For studies of efficacy, use of other alternative phenotypes that mediate response may be informative. For example, neuroimaging techniques that assess neurogenesis in response to antidepressant treatment may soon be available as well as more traditional functional magnetic resonance imaging and positron emission tomography measures that have been utilized to predict response. These techniques may also be more amenable for use in rigorously designed pharmacological challenge designs that may yield larger numbers of informative data points than heterogeneous clinical trials in which DNA samples are collected as samples of convenience. Other alternative phenotypes such as neurocognitive measures, electrophysiological indices, and neuroendocrine markers may also prove useful with these designs.

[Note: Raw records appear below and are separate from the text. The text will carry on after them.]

-- ==== Sys2Proof/Machine/Sensing.lean ====
section
/-!
DEFINITION. Machine/Sensing.lean: the sensing commands (06): trigger lines, stream contexts, frames and their alignment
and health, fusion instants and the released result.
-/

namespace Sys2Proof.Machine

/-! ## Accessors -/

/-- A trigger line. -/
def State.trig (s : State) (n : Nat) : Trigger := Tbl.get Trigger.zero s.sensing.triggers n

/-- A trigger line replaced. -/
def State.setTrig (s : State) (n : Nat) (t : Trigger) : State :=
  { s with sensing := { s.sensing with triggers := Tbl.set Trigger.zero s.sensing.triggers n t } }

/-- Is context `n` enabled? -/
def State.ctxOn (s : State) (n : Nat) : Bool := s.fld .SENS_STREAM_CTX_ENABLE n == 1

/-- The trigger line of context `n`. -/
def State.lineOf (s : State) (n : Nat) : Nat := s.fld .SENS_STREAM_CTX_TRIGGER n

/-- The period of a trigger line in ns. -/
def State.period (s : State) (line : Nat) : Nat := s.fld .SENS_TRIG_TIMING_PERIOD line

/-- The trigger time of edge `k` (R190). -/
def State.edgeTime (s : State) (line k : Nat) : Nat := s.fld .SENS_TRIG_TIMING_PHASE line + k * s.period line

/-- The state of a context by its conditions (R201): 0 OK, 1 LATE, 2 UNSYNC, 3 SUSPECT, 4 LOST. -/
def Context.health (c : Context) : Nat :=
  if c.lost then 4 else if c.unsync then 2 else if c.suspect then 3 else if c.late then 1 else 0

/-- Is the stream fusable (R203)? -/
def Context.fusable (c : Context) : Bool := c.health ≤ 1

/-! ## Fusion instants -/

/-- T_i (R197). -/
def State.instantTime (s : State) (i : Nat) : Nat :=
  s.fld .SENS_FUSION_PHASE_PHASE + i * s.fld .SENS_FUSION_PERIOD_PERIOD

/-- The largest i with T_i ≤ t (R198), none before T_0. -/
def State.instantAt (s : State) (t : Nat) : Option Nat :=
  if t < s.fld .SENS_FUSION_PHASE_PHASE then none
  else some ((t - s.fld .SENS_FUSION_PHASE_PHASE) / s.fld .SENS_FUSION_PERIOD_PERIOD)

/-- The instant a frame of an edge at time `t` belongs to: the smallest T_i at or after it (R197). -/
def State.instantOf (s : State) (t : Nat) : Nat :=
  ceilDiv (t - s.fld .SENS_FUSION_PHASE_PHASE) (s.fld .SENS_FUSION_PERIOD_PERIOD)

/-- Is fusion enabled? -/
def State.fusing (s : State) : Bool := s.fld .SENS_FUSION_CFG_ENABLE == 1

/-! ## The sensing step (R208) -/

/-- The enabled contexts of a group. -/
def State.groupCtx (s : State) (g : Nat) : List Nat :=
  (List.range 128).filter fun n => s.ctxOn n && s.fld .SENS_STREAM_CTX_GROUP n == g

/-- Is group `g` lost? -/
def State.groupLost (s : State) (g : Nat) : Bool :=
  let l := s.groupCtx g
  !l.isEmpty && decide ((l.filter fun n => (s.ctx n).fusable).length < s.fld .SENS_GROUP_MIN_STREAMS g)

/-- The groups with an enabled context that cover sector `k`. -/
def State.covering (s : State) (k : Nat) : List Nat :=
  (List.range 16).filter fun g => !(s.groupCtx g).isEmpty && bit (s.fld .SENS_GROUP_SECTORS g) k

/-- Is sector `k` blind? -/
def State.blind (s : State) (k : Nat) : Bool :=
  let l := s.covering k
  !l.isEmpty && l.all s.groupLost

/-- The sensing step (R208). -/
def State.sensingStep (s : State) : Nat :=
  let blind := (List.range 8).filter s.blind
  let crit := blind.any fun k => bit (s.fld .SENS_DEGRADE_CFG_CRIT_SECTORS) k
  if (List.range 16).all fun g => !s.groupLost g then 0
  else if blind.isEmpty then 1
  else if blind.length ≤ s.fld .SENS_DEGRADE_CFG_MAX_BLIND && !crit then 2
  else 3

/-- The sensing step computed again after a change of stream state; a new value begins its time without interruption (R209). -/
def State.recompute (s : State) : State :=
  let v := s.sensingStep
  if s.sensing.lowerSince.any fun x => x.1 == v then s
  else { s with sensing := { s.sensing with lowerSince := some (v, s.now) } }

/-! ## Slots -/

/-- The device address of slot `k` of a context (R179). -/
def State.slotAddr (s : State) (n k : Nat) : Nat :=
  s.fld .SENS_STREAM_SLOT_BASE_BASE n * 4096 + k * s.fld .SENS_STREAM_SLOT_SIZE_SIZE n

/-- A slot of a context replaced. -/
def State.putSlot (s : State) (n k : Nat) (x : FrameSlot) : State :=
  s.modCtx n fun c => { c with slots := setAt c.slots k x }

/-- The frame record (Table 6.2). -/
def frameRecord (x : FrameSlot) (health score : Nat) : List Byte :=
  leBytes 8 x.instant ++ leBytes 8 (if x.fuse then x.edge else 0) ++ leBytes 4 (if x.fuse then x.bytes else 0) ++
  leBytes 2 x.number ++ leBytes 1 health ++
  leBytes 1 ((if x.fuse then 1 else 0) + (if x.missedBefore then 2 else 0)) ++
  leBytes 4 (unsign 32 (clampInt (-2147483647) 2147483647 x.delta)) ++ leBytes 2 score ++ List.replicate 226 0

/-- The slot an arriving item takes (R182): a free one, else that of the oldest complete item that is not held; the
flag says that an item was displaced. -/
def Context.take (c : Context) : Option (Nat × Bool) :=
  match c.slots.findIdx? (·.phase == .free) with
  | some k => some (k, false)
  | none =>
    let l := (List.range c.slots.length).filter fun k =>
      match c.slots[k]? with
      | some x => x.phase == .complete || x.phase == .ready
      | none => false
    let order := fun k => ((c.slots[k]?).map (·.order)).getD 0
    match l with
    | [] => none
    | k :: t => some (t.foldl (fun a b => if order b < order a then b else a) k, true)

/-- Slot `k` of context `n` becomes ready for its instant (R199): an older ready item is freed, and a frame's replacement of an item of
the same instant is counted (cause 0x0C). -/
def State.makeReady (s : State) (n k : Nat) : State :=
  let c := s.ctx n
  match c.slots[k]? with
  | none => s
  | some x =>
    let old := c.slots.find? fun y => y.phase == .ready
    let s := match old with
      | some y => if y.instant = x.instant ∧ x.fuse then s.tally 0x0C n else s
      | none => s
    let c := s.ctx n
    let gen := nextGen c.gen
    let slots := c.slots.map fun y => if y.phase == .ready then { y with phase := SlotPhase.free } else y
    let s := s.setCtx n { c with gen := gen, slots := setAt slots k { x with phase := .ready, gen := gen } }
    let s := s.ownWrite 2 (s.slotAddr n k) (frameRecord x c.health c.score)
    s.slotWords n

/-- A void record made ready for instant `i` of an excluded context when no item of that instant is ready (R199). -/
def State.makeVoid (s : State) (n i : Nat) : State :=
  let c := s.ctx n
  if c.fusable || c.slots.any fun y => y.phase == .ready && y.instant == i then s
  else match c.take with
    | none => s
    | some (k, _) =>
      let x : FrameSlot := ⟨.complete, 0, c.order + 1, i, 0, 0, 0, false, false, 0⟩
      ((s.setCtx n { c with order := c.order + 1, slots := setAt c.slots k x })).makeReady n k

/-- A void record made ready for the current instant of an excluded context, at the moment of its exclusion (R199). -/
def State.voidNow (s : State) (n : Nat) : State :=
  match s.sensing.instant with
  | some i => if s.fusing && !(s.ctx n).fusable then s.makeVoid n i else s
  | none => s

/-! ## Health -/

/-- The code and severity of a stream state (Table 6.9). -/
def healthCode (h : Nat) : Nat × Nat :=
  if h = 0 then (0x310, 0) else if h = 1 then (0x311, 2) else if h = 2 then (0x312, 2)
  else if h = 3 then (0x313, 2) else (0x314, 2)

/-- The conditions of a context changed by `g` (Table 6.5): a change of its state is recorded with the request the
sensing step now calls for (R204, R208, R209), and an exclusion makes a void record for the current instant (R199). -/
def State.conds (s : State) (n : Nat) (g : Context → Context) : State :=
  let old := (s.ctx n).health
  let s := s.modCtx n g
  let new := (s.ctx n).health
  if old = new then s
  else
    let s := s.setFld .SENS_STREAM_STATUS_LAST_CAUSE (healthCode new).1 n
    let s := s.recompute
    let v := s.sensingStep
    let req := if v > s.degrade.req.getD 0 0 then some (0, v) else none
    (s.report (healthCode new).1 (healthCode new).2 (some n) none req).voidNow n

/-- The slot of the frame under way freed. -/
def State.freeFrameSlot (s : State) (n : Nat) (f : Frame) : State :=
  match f.slot with
  | some k => s.modCtx n fun c => { c with slots := setAt c.slots k FrameSlot.zero }
  | none => s

/-- A frame that a re-arm overtakes before it is matched arrives during the hold: it is discarded and not counted (R195). -/
def State.dropUnmatched (s : State) (n : Nat) : State :=
  match (s.ctx n).frame with
  | none => s
  | some f => if f.edge.isSome || f.discard then s
    else (s.freeFrameSlot n f).modCtx n fun c => { c with frame := some { f with discard := true, slot := none } }

/-- The line of a context is re-armed (R193): the edges up to one period from now are suppressed and every context of
the line is anchored anew; a second UNSYNC during the hold does not extend it. -/
def State.rearm (s : State) (line : Nat) : State :=
  let t := s.trig line
  if t.holdEnd.isSome then s
  else
    let e := s.now + s.period line
    let s := s.setTrig line { t with holdEnd := some e, gaps := ((s.now, e) :: t.gaps).take 8 }
    let s := s.setFld .SENS_TRIG_CTRL_HOLDING 1 line
    let s := s.report 0x330 0 (some line)
    (List.range 128).foldl (init := s) fun s n =>
      if s.ctxOn n && s.lineOf n == line then (s.dropUnmatched n).modCtx n fun c => { c with anchored := false } else s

The recent data suggest that pharmacogenetic prediction of antidepressant response is not yet refined enough for clinical application. Nevertheless, the development of new study designs specifically aimed at pharmacogenetic traits, the continued advances in genomic technology, and a fuller appreciation of the multiple variables that may impact drug response in the clinical setting suggest that there is still considerable progress to be made in this emerging area of discovery.